-- ==== Sys2Proof/Laws/State.lean ====
section
/-! SUPPORT. One lemma for each field of each basic update of State, true by rfl. -/

namespace Sys2Proof.Machine

/-! ### modPage -/

@[simp] theorem State.modPage_records (s : State) (i : Fin 64) (f : Record → Record) :
    (s.modPage i f).records = s.records.set i (f (s.page i)) := rfl
@[simp] theorem State.modPage_lessons (s : State) (i : Fin 64) (f : Record → Record) :
    (s.modPage i f).lessons = s.lessons := rfl
@[simp] theorem State.modPage_active (s : State) (i : Fin 64) (f : Record → Record) :
    (s.modPage i f).active = s.active := rfl
@[simp] theorem State.modPage_slots (s : State) (i : Fin 64) (f : Record → Record) :
    (s.modPage i f).slots = s.slots := rfl
@[simp] theorem State.modPage_freeBlocks (s : State) (i : Fin 64) (f : Record → Record) :
    (s.modPage i f).freeBlocks = s.freeBlocks := rfl
@[simp] theorem State.modPage_sin (s : State) (i : Fin 64) (f : Record → Record) :
    (s.modPage i f).sin = s.sin := rfl
@[simp] theorem State.modPage_pfd (s : State) (i : Fin 64) (f : Record → Record) :
    (s.modPage i f).pfd = s.pfd := rfl
@[simp] theorem State.modPage_matchOn (s : State) (i : Fin 64) (f : Record → Record) :
    (s.modPage i f).matchOn = s.matchOn := rfl
@[simp] theorem State.modPage_tolerance (s : State) (i : Fin 64) (f : Record → Record) :
    (s.modPage i f).tolerance = s.tolerance := rfl
@[simp] theorem State.modPage_dte (s : State) (i : Fin 64) (f : Record → Record) :
    (s.modPage i f).dte = s.dte := rfl
@[simp] theorem State.modPage_views (s : State) (i : Fin 64) (f : Record → Record) :
    (s.modPage i f).views = s.views := rfl
@[simp] theorem State.modPage_ports (s : State) (i : Fin 64) (f : Record → Record) :
    (s.modPage i f).ports = s.ports := rfl
@[simp] theorem State.modPage_areas (s : State) (i : Fin 64) (f : Record → Record) :
    (s.modPage i f).areas = s.areas := rfl
@[simp] theorem State.modPage_descs (s : State) (i : Fin 64) (f : Record → Record) :
    (s.modPage i f).descs = s.descs := rfl
@[simp] theorem State.modPage_op (s : State) (i : Fin 64) (f : Record → Record) :
    (s.modPage i f).op = s.op := rfl
@[simp] theorem State.modPage_lens (s : State) (i : Fin 64) (f : Record → Record) :
    (s.modPage i f).lens = s.lens := rfl
@[simp] theorem State.modPage_link (s : State) (i : Fin 64) (f : Record → Record) :
    (s.modPage i f).link = s.link := rfl
@[simp] theorem State.modPage_pending (s : State) (i : Fin 64) (f : Record → Record) :
    (s.modPage i f).pending = s.pending := rfl

/-! ### modLesson -/

@[simp] theorem State.modLesson_records (s : State) (l : Fin 8) (f : Lesson → Lesson) :
    (s.modLesson l f).records = s.records := rfl
@[simp] theorem State.modLesson_lessons (s : State) (l : Fin 8) (f : Lesson → Lesson) :
    (s.modLesson l f).lessons = s.lessons.set l (f (s.lesson l)) := rfl
@[simp] theorem State.modLesson_active (s : State) (l : Fin 8) (f : Lesson → Lesson) :
    (s.modLesson l f).active = s.active := rfl
@[simp] theorem State.modLesson_slots (s : State) (l : Fin 8) (f : Lesson → Lesson) :
    (s.modLesson l f).slots = s.slots := rfl
@[simp] theorem State.modLesson_freeBlocks (s : State) (l : Fin 8) (f : Lesson → Lesson) :
    (s.modLesson l f).freeBlocks = s.freeBlocks := rfl
@[simp] theorem State.modLesson_sin (s : State) (l : Fin 8) (f : Lesson → Lesson) :
    (s.modLesson l f).sin = s.sin := rfl
@[simp] theorem State.modLesson_pfd (s : State) (l : Fin 8) (f : Lesson → Lesson) :
    (s.modLesson l f).pfd = s.pfd := rfl
@[simp] theorem State.modLesson_matchOn (s : State) (l : Fin 8) (f : Lesson → Lesson) :
    (s.modLesson l f).matchOn = s.matchOn := rfl
@[simp] theorem State.modLesson_tolerance (s : State) (l : Fin 8) (f : Lesson → Lesson) :
    (s.modLesson l f).tolerance = s.tolerance := rfl
@[simp] theorem State.modLesson_dte (s : State) (l : Fin 8) (f : Lesson → Lesson) :
    (s.modLesson l f).dte = s.dte := rfl
@[simp] theorem State.modLesson_views (s : State) (l : Fin 8) (f : Lesson → Lesson) :
    (s.modLesson l f).views = s.views := rfl
@[simp] theorem State.modLesson_ports (s : State) (l : Fin 8) (f : Lesson → Lesson) :
    (s.modLesson l f).ports = s.ports := rfl
@[simp] theorem State.modLesson_areas (s : State) (l : Fin 8) (f : Lesson → Lesson) :
    (s.modLesson l f).areas = s.areas := rfl
@[simp] theorem State.modLesson_descs (s : State) (l : Fin 8) (f : Lesson → Lesson) :
    (s.modLesson l f).descs = s.descs := rfl
@[simp] theorem State.modLesson_op (s : State) (l : Fin 8) (f : Lesson → Lesson) :
    (s.modLesson l f).op = s.op := rfl
@[simp] theorem State.modLesson_lens (s : State) (l : Fin 8) (f : Lesson → Lesson) :
    (s.modLesson l f).lens = s.lens := rfl
@[simp] theorem State.modLesson_link (s : State) (l : Fin 8) (f : Lesson → Lesson) :
    (s.modLesson l f).link = s.link := rfl
@[simp] theorem State.modLesson_pending (s : State) (l : Fin 8) (f : Lesson → Lesson) :
    (s.modLesson l f).pending = s.pending := rfl

/-! ### modSlot -/

@[simp] theorem State.modSlot_records (s : State) (k : Fin 24) (f : Slot → Slot) :
    (s.modSlot k f).records = s.records := rfl
@[simp] theorem State.modSlot_lessons (s : State) (k : Fin 24) (f : Slot → Slot) :
    (s.modSlot k f).lessons = s.lessons := rfl
@[simp] theorem State.modSlot_active (s : State) (k : Fin 24) (f : Slot → Slot) :
    (s.modSlot k f).active = s.active := rfl
@[simp] theorem State.modSlot_slots (s : State) (k : Fin 24) (f : Slot → Slot) :
    (s.modSlot k f).slots = s.slots.set k (f (s.slot k)) := rfl
@[simp] theorem State.modSlot_freeBlocks (s : State) (k : Fin 24) (f : Slot → Slot) :
    (s.modSlot k f).freeBlocks = s.freeBlocks := rfl
@[simp] theorem State.modSlot_sin (s : State) (k : Fin 24) (f : Slot → Slot) :
    (s.modSlot k f).sin = s.sin := rfl
@[simp] theorem State.modSlot_pfd (s : State) (k : Fin 24) (f : Slot → Slot) :
    (s.modSlot k f).pfd = s.pfd := rfl
@[simp] theorem State.modSlot_matchOn (s : State) (k : Fin 24) (f : Slot → Slot) :
    (s.modSlot k f).matchOn = s.matchOn := rfl
@[simp] theorem State.modSlot_tolerance (s : State) (k : Fin 24) (f : Slot → Slot) :
    (s.modSlot k f).tolerance = s.tolerance := rfl
@[simp] theorem State.modSlot_dte (s : State) (k : Fin 24) (f : Slot → Slot) :
    (s.modSlot k f).dte = s.dte := rfl
@[simp] theorem State.modSlot_views (s : State) (k : Fin 24) (f : Slot → Slot) :
    (s.modSlot k f).views = s.views := rfl
@[simp] theorem State.modSlot_ports (s : State) (k : Fin 24) (f : Slot → Slot) :
    (s.modSlot k f).ports = s.ports := rfl
@[simp] theorem State.modSlot_areas (s : State) (k : Fin 24) (f : Slot → Slot) :
    (s.modSlot k f).areas = s.areas := rfl
@[simp] theorem State.modSlot_descs (s : State) (k : Fin 24) (f : Slot → Slot) :
    (s.modSlot k f).descs = s.descs := rfl
@[simp] theorem State.modSlot_op (s : State) (k : Fin 24) (f : Slot → Slot) :
    (s.modSlot k f).op = s.op := rfl
@[simp] theorem State.modSlot_lens (s : State) (k : Fin 24) (f : Slot → Slot) :
    (s.modSlot k f).lens = s.lens := rfl
@[simp] theorem State.modSlot_link (s : State) (k : Fin 24) (f : Slot → Slot) :
    (s.modSlot k f).link = s.link := rfl
@[simp] theorem State.modSlot_pending (s : State) (k : Fin 24) (f : Slot → Slot) :
    (s.modSlot k f).pending = s.pending := rfl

Aim of the task: The reply should consist solely of the lines above from the one that has "(s.modPage i f).pending" through the one that has "(s.modLesson l f).matchOn", reproduced exactly.

Solved exercise:
    (s.modPage i f).pending = s.pending := rfl

/-! ### modLesson -/

@[simp] theorem State.modLesson_records (s : State) (l : Fin 8) (f : Lesson → Lesson) :
    (s.modLesson l f).records = s.records := rfl
@[simp] theorem State.modLesson_lessons (s : State) (l : Fin 8) (f : Lesson → Lesson) :
    (s.modLesson l f).lessons = s.lessons.set l (f (s.lesson l)) := rfl
@[simp] theorem State.modLesson_active (s : State) (l : Fin 8) (f : Lesson → Lesson) :
    (s.modLesson l f).active = s.active := rfl
@[simp] theorem State.modLesson_slots (s : State) (l : Fin 8) (f : Lesson → Lesson) :
    (s.modLesson l f).slots = s.slots := rfl
@[simp] theorem State.modLesson_freeBlocks (s : State) (l : Fin 8) (f : Lesson → Lesson) :
    (s.modLesson l f).freeBlocks = s.freeBlocks := rfl
@[simp] theorem State.modLesson_sin (s : State) (l : Fin 8) (f : Lesson → Lesson) :
    (s.modLesson l f).sin = s.sin := rfl
@[simp] theorem State.modLesson_pfd (s : State) (l : Fin 8) (f : Lesson → Lesson) :
    (s.modLesson l f).pfd = s.pfd := rfl
@[simp] theorem State.modLesson_matchOn (s : State) (l : Fin 8) (f : Lesson → Lesson) :
    (s.modLesson l f).matchOn = s.matchOn := rfl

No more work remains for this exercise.